**Data under study**
━━━━
/-- R154, R316: MOV writes c unchanged; a v destination takes over the tags of its source registers; a masked source, or any
share bound for an s or e register, traps SHARETAG. -/
def Obligations.MoveCopiesValueAndTag : Prop :=
  (∀ f, Writes (.mov f) (fun _ x => movTagged x = 0) nothing
    (fun s x => movWrites x (putD x (x.lanes.map (fun l => (l, opC s x l)))))) ∧
  (∀ f, Writes (.movC32 f) (fun _ x => movTagged x = 0) nothing
    (fun s x => movWrites x (putD x (x.lanes.map (fun l => (l, opC s x l)))))) ∧
  (∀ (x : Env) (s : State) (d i n l : Nat) (r : Regs), Opnd.ofCode x.f.d = .v d → Opnd.ofCode x.f.c = .v i →
    (∃ u, x.sh.d = .op u ∧ u.regs = n) → (∃ u, x.sh.c = .op u ∧ u.regs = n) → x.pops = [] → 0 < n → l ∈ x.lanes → l < 32 →
    let r' := Regs.applyAll r (movWrites x (putD x (x.lanes.map (fun l => (l, opC s x l)))))
    ∀ j, j < n → r'.vGet (d + j) l = wordAt (opC s x l) j ∧ r'.tagGet (d + j) l = x.regs.tagGet (i + j) l) ∧
  (∀ f, Traps (.mov f) (fun _ x => movTagged x ≠ 0) cSHARETAG (fun _ x => movTagged x)) ∧
  (∀ f, Traps (.movC32 f) (fun _ x => movTagged x ≠ 0) cSHARETAG (fun _ x => movTagged x)) ∧
  (∀ (x : Env) l i n, x.act.getLsbD l = true → l < 32 → Opnd.ofCode x.f.c = .v i → (∃ u, x.sh.c = .op u ∧ u.regs = n) → x.pops = [] →
    ((movTagged x).getLsbD l = true ↔
      ∃ j, j < n ∧ (x.regs.tagGet (i + j) l = 3 ∨ (x.regs.tagGet (i + j) l ≠ 0 ∧ (Opnd.ofCode x.f.d).kind ≠ .v))))

/-- R156, R114: the quotient rounds toward zero, the remainder takes the sign of the dividend; a division by zero gives the
greatest value, or for a negative dividend the least, and the dividend as remainder, and sets DIVZ. -/
def Obligations.DivisionRoundsTowardZero : Prop :=
  (∀ f, GivesLater (.div f)
    (fun s x l =>
      let a := intA s x l
      let c := intC s x l
      x.ty.fit x.satBit (if c = 0 then (if a < 0 then x.ty.least else x.ty.greatest) else Int.tdiv a c))
    (fun s x l => if intC s x l = 0 then flagDIVZ else 0)) ∧
  (∀ f, GivesLater (.rem f)
    (fun s x l =>
      let a := intA s x l
      let c := intC s x l
      x.ty.fit x.satBit (if c = 0 then a else Int.tmod a c))
    (fun s x l => if intC s x l = 0 then flagDIVZ else 0))

/-! ## Floats -/

/-- R159, R164, R165, R118: each element of the result is the exact sum, product, fused sum or scaled value of the elements as
they are read, packed by one rounding; both elements' flags are raised. Of finite terms those values are the rational ones; a NaN, infinities of
both signs and 0 × ∞ give the NaN, the last two with NV, and another infinity stays one. -/
def Obligations.FloatArithmeticRoundsOnce : Prop :=
  let by2 (g : Rnd → Machine.Num → Machine.Num → Machine.Num × Flags) (s : State) (x : Env) (l : Nat) : Nat × Flags :=
    packElems x.ty (fun i => finish x.ty.fmt (roundOf s x) x.satBit (ftzOf s x)
      (g (roundOf s x) (readElem x.ty (ftzOf s x) (opA s x l) i) (readElem x.ty (ftzOf s x) (opC s x l) i)))
  let ffma (s : State) (x : Env) (l : Nat) : Nat × Flags :=
    packElems x.ty (fun i =>
      let p := mulN (readElem x.ty (ftzOf s x) (opA s x l) i) (readElem x.ty (ftzOf s x) (opB s x l) i)
      let z := sumN x.roundM [p.1, readElem x.ty (ftzOf s x) (opC s x l) i]
      finish x.ty.fmt x.roundM x.satLa (ftzOf s x) (z.1, p.2 ||| z.2))
  let fscl (s : State) (x : Env) (l : Nat) : Nat × Flags :=
    packElems x.ty (fun i => finish x.ty.fmt (roundOf s x) x.satBit (ftzOf s x)
      (scaleN (readElem x.ty (ftzOf s x) (opA s x l) i) (Ty.i32.ext (opC s x l))))
  let fdot2 (s : State) (x : Env) (l : Nat) : Nat × Flags :=
    let p (i : Nat) : Machine.Num × Flags := mulN (readElem x.ty (ftzOf s x) (opA s x l) i) (readElem x.ty (ftzOf s x) (opB s x l) i)
    let z := sumN x.roundM [(p 0).1, (p 1).1, readElem .f32 (ftzOf s x) (opC s x l) 0]
    finish .f32 x.roundM x.satLa (ftzOf s x) (z.1, (p 0).2 ||| (p 1).2 ||| z.2)
  let fadd := by2 (fun r a c => sumN r [a, c])
  let fsub := by2 (fun r a c => sumN r [a, c.negate])
  let fmul := by2 (fun _ a c => mulN a c)
  (∀ f, Gives (.fadd f) (fun s x l => (fadd s x l).1) (fun s x l => (fadd s x l).2)) ∧
  (∀ f, Gives (.faddC32 f) (fun s x l => (fadd s x l).1) (fun s x l => (fadd s x l).2)) ∧
  (∀ f, Gives (.fsub f) (fun s x l => (fsub s x l).1) (fun s x l => (fsub s x l).2)) ∧
  (∀ f, Gives (.fmul f) (fun s x l => (fmul s x l).1) (fun s x l => (fmul s x l).2)) ∧
  (∀ f, Gives (.fmulC32 f) (fun s x l => (fmul s x l).1) (fun s x l => (fmul s x l).2)) ∧
  (∀ f, Gives (.ffma f) (fun s x l => (ffma s x l).1) (fun s x l => (ffma s x l).2)) ∧
  (∀ f, Gives (.fscl f) (fun s x l => (fscl s x l).1) (fun s x l => (fscl s x l).2)) ∧
  (∀ f, Gives (.fdot2 f) (fun s x l => (fdot2 s x l).1) (fun s x l => (fdot2 s x l).2)) ∧
  (let sig (ts : List Machine.Num) : Flags := if .nan true ∈ ts then flagNV else 0
   let nan (ts : List Machine.Num) : Prop := ∃ q, .nan q ∈ ts
   let zero (b : Machine.Num) : Prop := ∃ n e, b = .fin n 0 e
   (∀ r ts, ts ≠ [] → (∀ t ∈ ts, t.isFin = true) →
     let z := sumN r ts
     z.2 = 0 ∧ z.1.isFin = true ∧ z.1.rat = (ts.map Machine.Num.rat).sum ∧
       (z.1.rat = 0 → z.1.neg = (if ts.all Machine.Num.neg then true else if ts.all (fun t => !t.neg) then false else decide (r = .rdn)))) ∧
   (∀ r ts, nan ts → sumN r ts = (.nan false, sig ts)) ∧
   (∀ r ts, ¬ nan ts → .inf false ∈ ts → .inf true ∈ ts → sumN r ts = (.nan false, flagNV)) ∧
   (∀ r ts n, ¬ nan ts → .inf n ∈ ts → .inf (!n) ∉ ts → sumN r ts = (.inf n, 0)) ∧
   (∀ a b : Machine.Num, a.isFin = true → b.isFin = true →
     let z := mulN a b
     z.2 = 0 ∧ z.1.isFin = true ∧ z.1.rat = a.rat * b.rat ∧ z.1.neg = (a.neg != b.neg)) ∧
   (∀ a b, nan [a, b] → mulN a b = (.nan false, sig [a, b])) ∧
   (∀ n b, zero b → mulN (.inf n) b = (.nan false, flagNV) ∧ mulN b (.inf n) = (.nan false, flagNV)) ∧
   (∀ n b, ¬ nan [b] → ¬ zero b → mulN (.inf n) b = (.inf (n != b.neg), 0) ∧ mulN b (.inf n) = (.inf (b.neg != n), 0)) ∧
   (∀ (a : Machine.Num) c, a.isFin = true →
     let z := scaleN a c
     z.2 = 0 ∧ z.1.isFin = true ∧ z.1.rat = a.rat * (2 : ℚ) ^ c ∧ z.1.neg = a.neg) ∧
   (∀ n c, scaleN (.inf n) c = (.inf n, 0)) ∧ (∀ q c, scaleN (.nan q) c = (.nan false, sig [.nan q])))

/-- R120: rounding. The magnitude written for a finite value that does not overflow is, by the mode, the nearest one of the
format (a tie to an even code, or away from zero), or the nearest one toward zero, up or down; a result is inexact exactly when
NX is raised. -/
def Obligations.RoundingIsNearest : Prop :=
  ∀ (t : Fmt) (r : Rnd) (neg : Bool) (m : Nat) (e : Int), m ≠ 0 →
    let z := packFin t r false 2 false neg m e
    let x : ℚ := (Machine.Num.fin false m e).rat
    let v (c : Nat) : ℚ := (unpack t c).rat
    let y := v (z.1 % 2 ^ t.top)
    z.2 &&& flagOF = 0 →
      z.1 / 2 ^ t.top = (if neg then 1 else 0) ∧ z.1 % 2 ^ t.top ≤ t.largest ∧ (z.2 &&& flagNX = 0 ↔ y = x) ∧
      ∀ c, c ≤ t.largest →
        match r with
        | .rne => |x - y| ≤ |x - v c| ∧ (|x - y| = |x - v c| → v c ≠ y → z.1 % 2 = 0)
        | .rna => |x - y| ≤ |x - v c| ∧ (|x - y| = |x - v c| → v c ≤ y)
        | .rtz => y ≤ x ∧ (v c ≤ x → v c ≤ y)
        | .rup => if neg then y ≤ x ∧ (v c ≤ x → v c ≤ y) else x ≤ y ∧ (x ≤ v c → y ≤ v c)
        | .rdn => if neg then x ≤ y ∧ (x ≤ v c → y ≤ v c) else y ≤ x ∧ (v c ≤ x → v c ≤ y)

/-- R160: FABS clears and FNEG flips the sign bit of each element, every other bit is kept, NaN payloads included, and no flag
is raised; the types are f32, f16 and bf16, and M is 0. -/
def Obligations.AbsoluteAndNegateTouchSignBitsOnly : Prop :=
  (∀ f, Gives (.fabs f) (fun s x l => opC s x l % 2 ^ 32 &&& (0xFFFFFFFF ^^^ signBits x.ty))) ∧
  (∀ f, Gives (.fneg f) (fun s x l => opC s x l % 2 ^ 32 ^^^ signBits x.ty)) ∧
  (∀ f x, checkInstr x (.fabs f) = none → Ty.ofCode f.t ∈ [some .f32, some .f16, some .bf16] ∧ f.m = 0) ∧
  (∀ f x, checkInstr x (.fneg f) = none → Ty.ofCode f.t ∈ [some .f32, some .f16, some .bf16] ∧ f.m = 0) ∧
  (∀ f, instrOf 0x26 f = some (.fabs f) ∧ instrOf 0x27 f = some (.fneg f))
━━━━
**Exercise details**
Determine the number of lines in these entries that contain the word "fadd", and write only that number.

**Answer for this exercise**
3